Kasus ini mulai menemui titik terang setelah ibu kandung korban membuat Laporan Polisi (LP) di Polres Karawang pada Senin, 15 Juni 2026.

Sang ibu yang tak terima buah hatinya menjadi korban kebiadaban suaminya langsung meminta keadilan kepada pihak kepolisian.

Berdasarkan hasil pemeriksaan, peristiwa bejat tersebut diduga terjadi pada bulan Maret 2026 silam sekitar pukul 22.00 WIB.

Kejadian memilukan itu berlangsung di rumah mereka yang terletak di Desa Pamekaran, Kecamatan Banyusari. Saat itu, korban yang baru berusia 14 tahun tengah berada sendirian di dalam kamarnya.

“Dari keterangan saksi dan hasil penyelidikan, tersangka C masuk ke kamar korban. Korban sempat melakukan perlawanan, namun kalah tenaga sehingga tidak berdaya,” terang Wildan.

Tersangka C yang sehari-hari berprofesi sebagai buruh harian lepas ini kini sudah dijebloskan ke dalam sel tahanan. Dalam pelariannya dari jerat hukum yang akhirnya gagal, polisi juga telah memeriksa dua orang saksi kunci, yaitu: U (38), warga Banyusari dan N.R (18), warga Banyusari.

Kedua saksi tersebut dinilai mengetahui rentetan peristiwa yang menimpa korban. Selain menahan tersangka, penyidik Satres PPA dan PPO Polres Karawang juga telah menyita sejumlah barang bukti guna memperkuat proses penyidikan.

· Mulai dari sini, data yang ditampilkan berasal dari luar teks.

-- ==== Sys2Proof/Certificates/Slice0/Obligations.lean ====
section
/-!
DEFINITION. The statements for the provers. Each is about the machine, for all states and operands; `Does`, `Completes` and `Begins`
(Safety.lean) say that a row answers a next state and what it leaves unchanged.
-/

open Sys2Proof Sys2Proof.Machine

/-- A step runs the command at the front of the queue; on an empty queue the block idles. (R774, 16_commands_and_errors.md, log entry 6) -/
def Obligations.StepRunsFront : Prop :=
  ∀ (s : State),
    (∀ (c : Instr) (rest : List Instr), s.pending = c :: rest → step s = exec c { s with pending := rest }) ∧
    (s.pending = [] → step s = .next s)

/-- What reset leaves: the state right after step 1 of Table 17-2. (R719, R506, R808, R849, R870, R15, Table 17-2, Table 14-6, log entry 3) -/
def Obligations.ResetState : Prop :=
  let d := State.reset.dev
  State.reset.pending = [] ∧ d.pwr.state = .boot ∧ d.pwr.ready = false ∧ d.pwr.frame1 = false ∧
  d.host.enable = ⟨#[true, false, false, false], rfl⟩ ∧
  d.grants[(0 : Basket)] = Grants.supervisor ∧ (∀ b : Basket, b ≠ 0 → d.grants[b] = Grants.none) ∧
  d.sram.written = [] ∧ d.sram.wf = true ∧
  (∀ b : Basket, d.host.pages[b].cmdState = .idle ∧ d.host.pages[b].cmdCount = 0 ∧ d.host.pages[b].irqEnable = 0) ∧
  d.host.pages[(0 : Basket)].fifo = [{ code := 0x60, seq := 1, subject := 0, tag := 0, stamp := 0, data0 := 1, data1 := 0 }] ∧
  (∀ b : Basket, b ≠ 0 → d.host.pages[b].fifo = []) ∧
  d.link.state = .off ∧ (∀ o : Fin 8, d.guard.outs[o].tripped = false ∧ d.guard.outs[o].tripStatus = false) ∧
  (∀ c : Fin 32, d.guard.comps[c].latch = false) ∧ (∀ h : Fin 16, d.models[h] = none) ∧ d.spool.tags = [] ∧
  State.reset.fuse.blown = false ∧ d.fuse.armed = false ∧ d.keep.valid = false ∧ d.keep.resetCause = 5

/-- What no row changes: identity, queue, fuse outside a blow, and every part of the device that the row does not touch. (R762, R739,
95_what_each_step_holds.md) -/
def Obligations.RowFrames : Prop :=
  ∀ (i : Instr) (s s' : State), exec i s = .next s' →
    s'.chip = s.chip ∧ s'.pending = s.pending ∧ (s.dev.fuse.blowing = none → s'.fuse = s.fuse) ∧
      Keeps (touches i) (here s i.time) s'.dev

/-- Every row answers a next state in every state: nothing stops the machine. (R778, R813, 16_commands_and_errors.md) -/
def Obligations.EveryRowRuns : Prop :=
  ∀ (i : Instr) (s : State), ∃ s', exec i s = .next s' 

/-- Every step keeps the SRAM in its canonical form. (R452, R453, R456, 10_memory_spool_and_engines.md) -/
def Obligations.SramStaysCanonical : Prop :=
  ∀ (s s' : State), s.dev.sram.wf = true → step s = .next s' → s'.dev.sram.wf = true

/-- Every step keeps exclusive resources with at most one basket. (R725, R722, Table 14-1) -/
def Obligations.GrantsStayExclusive : Prop :=
  ∀ (s s' : State), Exclusive s.dev → step s = .next s' → Exclusive s'.dev

/-- Every step keeps each basket's event ledger balanced and its FIFO within 256 records. (R799) -/
def Obligations.EventLedgersBalance : Prop :=
  ∀ (s s' : State), (∀ b : Basket, s.dev.host.pages[b].balanced) → step s = .next s' → ∀ b : Basket, s'.dev.host.pages[b].balanced

/-- The three invariants hold of the state after reset. (R456, R722, R799, Table 14-6) -/
def Obligations.InvariantsHoldAtReset : Prop :=
  State.reset.dev.sram.wf = true ∧ Exclusive State.reset.dev ∧ ∀ b : Basket, State.reset.dev.host.pages[b].balanced

/-- A blown hem fuse is never restored, and the debug access port then does nothing. (R902) -/
def Obligations.BlownFuseStaysBlown : Prop :=
  ∀ (n : Nat) (s u : State), RunTo n s u → s.fuse.blown = true →
    u.fuse.blown = true ∧ ∀ (t : Time) (a : DebugAccess), exec (.debugPortAccess t a) u = .next { u with dev := here u t }

/-- A command marked sup is refused to baskets 1 to 3 with E_NO_SUCH. (R814) -/
def Obligations.SupervisorOnly : Prop :=
  (∀ (s : State) (t : Time) (b : Basket),
    Starts s b →
    b ≠ 0 →
    ∀ x ∈ supCommands t b, NoSuch x.1 s t b x.2)

/-- CMD_CODE writes that start nothing, and codes that no table lists. (R720, R758, R775, R810, R778) -/
def Obligations.IgnoredCommands : Prop :=
  (∀ (s : State) (t : Time) (b : Basket) (code : BitVec 16),
    Reaches s b →
    (s.dev.pwr.ready = false ∨ s.dev.host.pages[b].cmdState = .busy) →
    let p := s.dev.host.pages[b]
    let n : BitVec 8 := if p.ignored = 255 then 255 else p.ignored + 1
    ∀ x ∈ ((.commandIgnored t b code, code) : Instr × Word) :: hostCommands t b,
      Does x.1 s t [.host] (fun d => d.host = withPage s.dev.host b { p with ignored := n })) ∧
  (∀ (s : State) (t : Time) (b : Basket) (code : BitVec 16),
    ¬ Reaches s b →
    ∀ x ∈ ((.commandIgnored t b code, code) : Instr × Word) :: hostCommands t b, Does x.1 s t [] (fun _ => True)) ∧
  (∀ (s : State) (t : Time) (b : Basket) (code : BitVec 16),
    Starts s b →
    code.toNat ∉ listedCodes →
    NoSuch (.unknownCommand t b code) s t b code)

Atas tindakan tidak bermoralnya, tersangka C akan dijerat dengan pasal berlapis, yakni Pasal 473 Ayat (9) Jo Pasal 473 Ayat (4) Jo Pasal 473 Ayat (2) huruf b Undang-Undang Nomor 1 Tahun 2023 tentang Kitab Undang-Undang Hukum Pidana (KUHP).

“Ancaman hukumannya sangat berat karena korban adalah anak kandung dan statusnya masih di bawah umur,” tegas Kasi Humas.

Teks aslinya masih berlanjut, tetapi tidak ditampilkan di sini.